# Javea Schools



## sydneyMum (Apr 23, 2014)

Hi there

I'd like to find out some more information on the international schools in Javea.

I have 2 primary school aged children 5 and 7 and as we will only be in Spain for 12-18mths, I would rather they went to an English speaking school where they will get the opportunity to learn Spanish, rather than throw them in the deep end at a state school/

Has anyone had any direct experience with Lady Elizabeth or XIC ? And if so would you recommend one over the other ?

I read somewhere that Lady Elizabeth is a 45min commute from Javea. As I also have a 1 year old, I definitely don't want to spend 1.5 hrs in a car each day for the school run.

Do people who attend Lady Elizabeth generally live closer to the school and if so, where ?

Thanks in advance for all your help

Cheers


----------



## xabiaxica (Jun 23, 2009)

sydneyMum said:


> Hi there
> 
> I'd like to find out some more information on the international schools in Javea.
> 
> ...


the best thing you can do is arrange to visit them both, and ask that your children be allowed to sit in on a few lessons

although I understand that they have more or less the same level of success at GCSE & A level, that's years away for your children, so pretty much irrelevant, especially if you're not staying long term

I say visit them because they are VERY different in both premises & ethos, parents & children who love one, really don't like the other one little bit

I know teachers & students at both btw

only XIC is actually IN Jávea, but LES is only a few minutes away - students at both come from all over the area


----------



## sydneyMum (Apr 23, 2014)

xabiachica said:


> the best thing you can do is arrange to visit them both, and ask that your children be allowed to sit in on a few lessons
> 
> although I understand that they have more or less the same level of success at GCSE & A level, that's years away for your children, so pretty much irrelevant, especially if you're not staying long term
> 
> ...


Thanks xabiachica for your response.

We are coming from Australia and I don't think we will have the opportunity to see the schools before we enrol the girls unfortunately.

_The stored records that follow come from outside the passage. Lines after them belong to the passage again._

/-- LOAD_RETURN (07 R183): the data of the oldest load arrive; `data` where they come from outside the module. An access that a migration held is
performed first (10 R262). -/
def execLoadReturn (core : CoreId) (data : List Byte) (s : State) : Host.Outcome State Fault Refusal :=
  match performHeld s core.val with
  | some t => .next t
  | none => .next (arriveFirst s core.val (fun a => !a.store && a.returns) data [] (coreOf s core.val).arrivals)

/-- OWNER_REPLY (15 R387): the owner's reply to the oldest store lands its implicit write. -/
def execOwnerReply (core : CoreId) (s : State) : Host.Outcome State Fault Refusal :=
  match performHeld s core.val with
  | some t => .next t
  | none => .next (arriveFirst s core.val (fun a => a.store && a.returns) [] [] (coreOf s core.val).arrivals)

end Sys2Proof.Machine
end

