/-- WORK_ENTRY_COMPLETE (06 R159): the oldest entry whose outcome is known completes. Without one the oldest entry that was sent to
another module completes with `code`, which its peer's answer brings. -/
def execWorkEntryComplete (die : DieId) (qp : BitVec 8) (code : Nat) (s : State) : Host.Outcome State Fault Refusal :=
  match qpOf s die.val qp.toNat with
  | none => .next s
  | some p =>
    match p.entries.find? fun e => e.code.isSome with
    | some e => .next (completing s die qp p e (e.code.getD 0))
    | none =>
      match p.entries.find? (awaitsAnswer s · code) with
      | some e => .next (completing s die qp p e (if code ≤ 8 then code else 4))
      | none => .next s

/-! ### QPPOST, SCPUT and SCRED (17 R470 to R472) -/

/-- The 64-byte entries of a posting. -/
def postedRaws : Nat → List Byte → List (List Byte)
  | 0, _ => []
  | n + 1, bs => bs.take 64 :: postedRaws n (bs.drop 64)

/-- QPPOST (17 R470). -/
def effQppost (qp : BitVec 8) (a b : SCode) : Eff := fun e s =>
  let t := e.t s
  let d := dieOfCore e.core
  let va := (e.src s a).toNat
  let n := (e.src s b).toNat
  let old := s
  let fin := fun (s : State) (code : Nat) =>
    nothing (modCore (takeSerial s e.core e.ctx) e.core (pushToken · e.ctx 4 t.serial.toNat 0x28 code))
  match qpOf s d qp.toNat with
  | none => fin s 1
  | some p =>
    if n = 0 ∨ 64 < n ∨ va % 64 ≠ 0 ∨ 64 < p.entries.length + n then fin s 1
    else
      let (u, r) := engRead (ownLinesHome s e) (clusterOfCore e.core) t.asid va (64 * n)
      if acceptWaits s e (match r with | .error x => x | .ok _ => 0) then .hold (lackingIn s u) .owner else
      let s := u
      match r with
      | .error _ => fin s 1
      | .ok bs =>
        match postEntries s d qp.toNat t.asid (.ctx e.core e.ctx) (postedRaws n bs) with
        | some s => fin s 0
        | none => .hold old .owner

/-- The record SCPUT sends, or its late cause: that of system space before one of its window, the lower code (10 R271). -/
def scputRecord (s : State) (e : Env) (va : Word) : State × Except (State → Res) (List Byte) :=
  if systemBars s (dieOfCore e.core) va.toNat false then (s, .error fun _ => .late id 0x09 0 0 va) else
  let (s, r) := resolve s (clusterOfCore e.core) (e.t s).asid va.toNat 32 ⟨true, false, false, false⟩
  match r with
  | .error f => (s, .error fun s => gotRes s va (failGot f))
  | .ok (.home _ _ _ _ _ true) => (s, .error fun _ => .late id 0x0A 0x0B 0 va)
  | .ok (.home die pa _ _ _ false) =>
    if badCheck s die pa 32 then (s, .error fun _ => .late (foundBad · die pa 32) 0x0F 0 0 (va &&& ~~~(63 : Word))) else (s, .ok (physRead s die pa 32))
  | .ok (.remote g) =>
    match ask s (dieOfCore e.core) g (e.t s).asid va.toNat (.read 32) with
    | (s, none) => (s, .error fun s => .hold s .remote)
    | (s, some (r, x)) =>
      if r.cause ≠ 0 then (s, .error fun _ => .late id r.cause r.sub r.level va)
      else if !r.p7 then (s, .error fun _ => .late id 0x0A 0x0B 0 va)
      else match x with
        | some x => if x.check ≠ 0 ∧ !r.plain then (s, .error fun _ => .late (countCc · 1) 0x0F 0 0 (va &&& ~~~(63 : Word))) else (s, .ok (x.bytes va.toNat 32))
        | none => (s, .error fun _ => .late id 0x09 0 0 va)
  | .ok _ => (s, .error fun _ => .late id 0x09 0 0 va)

/-- A record goes to every member of its group, and to the leader of a log group that is no member. -/
def sendRecord (s : State) (d id : Nat) (g : Group) (r : List Byte) : State :=
  let i : DieId → Instr := fun e =>
    if g.log then .contributionArrive e (BitVec.ofNat 12 id) g.gen g.rank false r else .reduceRecordArrive e (BitVec.ofNat 12 id) g.gen r
  let s := sendAll s g id d r i
  match if g.log then leaderOf s g else none with
  | some m => if g.members.contains m then s else sendTo s m i id g.gen d r
  | none => s

/-- SCPUT (17 R471). -/
def effScput (grp : BitVec 12) (a : SCode) : Eff := fun e s =>
  let va := e.src s a
  let d := dieOfCore e.core
  if va.toNat % 32 ≠ 0 then .trap 8 va
  else match collOf s d grp.toNat with
    | none => .late id 0x09 0 0 (grp.setWidth 64)
    | some g =>
      let (s, r) := scputRecord (ownLinesHome s e) e va
      match r with
      | .error f => f s
      | .ok bs => nothing (sendRecord s d grp.toNat g bs)

/-- SCRED (17 R472). -/
def effScred (grp : BitVec 12) (a : SCode) : Eff := fun e s =>
  let d := dieOfCore e.core
  match collOf s d grp.toNat with
  | none => .late id 0x09 0 0 (grp.setWidth 64)
  | some g =>
    if g.log then .late id 0x09 0 0 (grp.setWidth 64)
    else
      let v := e.src s a
      nothing (sendAll s g grp.toNat d (leBytes 8 v.toNat) fun z => .scredArrive z grp g.gen g.rank v)
/-- QPPOST (17 R470) alone in a bundle. -/
def execQppost (qp : BitVec 8) (a b : SCode) (s : State) : Host.Outcome State Fault Refusal :=
  issueOne (.qppost qp a b) (effQppost qp a b) s

/-- SCPUT (17 R471) alone in a bundle. -/
def execScput (grp : BitVec 12) (a : SCode) (s : State) : Host.Outcome State Fault Refusal :=
  issueOne (.scput grp a) (effScput grp a) s

/-- SCRED (17 R472) alone in a bundle. -/
def execScred (grp : BitVec 12) (a : SCode) (s : State) : Host.Outcome State Fault Refusal :=
  issueOne (.scred grp a) (effScred grp a) s

end Sys2Proof.Machine
end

Would you be able to give me some insight into the general likes/dislikes that people have on each school ? I completely understand that these would be generalisations.

Also, if we were living in Javea, how long would it take me to drive and to the school drop off ? My husband read somewhere that it was 45minutes!

Thanks again


----------



## xabiaxica (Jun 23, 2009)

sydneyMum said:


> Thanks xabiachica for your response.
> 
> We are coming from Australia and I don't think we will have the opportunity to see the schools before we enrol the girls unfortunately.
> 
> ...


LES runs a school bus from Jávea, so you could use that - it would depend where in Jávea you lived as to how long the drive would be

the primary XIC is on the Cabo La Nao - it would be possible to walk there if you rented a house nearby, or the drive could be half an hour (or more) if you lived the other end of Jávea!


you wouldn't be able to enrol the girls at either school without a face to face interview afaik, so you'll be able to judge for yourself, anyway


----------



## Campbell Clan (Sep 8, 2013)

sydneyMum said:


> Hi there
> 
> I'd like to find out some more information on the international schools in Javea.
> 
> ...


Hi we are moving to Javea in November and have recently been to visit the rainbow school near the port area of Javea so roughly a 5 min drive / 20 min walk from where we will be living in the arenal area of javea. We have two girls aged 5 & 18 months and we have signed them up for this school as it is definitely geared towards younger children, class sizes are small 10-15 pupils max and half the day is in english the other half in spanish so will be excellent for integrating the kids prior to evaluating the state school system. On another note the fees were extremely competitive and the owners are a young dutch couple with excellent ideas on active/ fun learning if i where you i would check out there website . . . Rainbow School is the international primary school . . .

all the best with your move


----------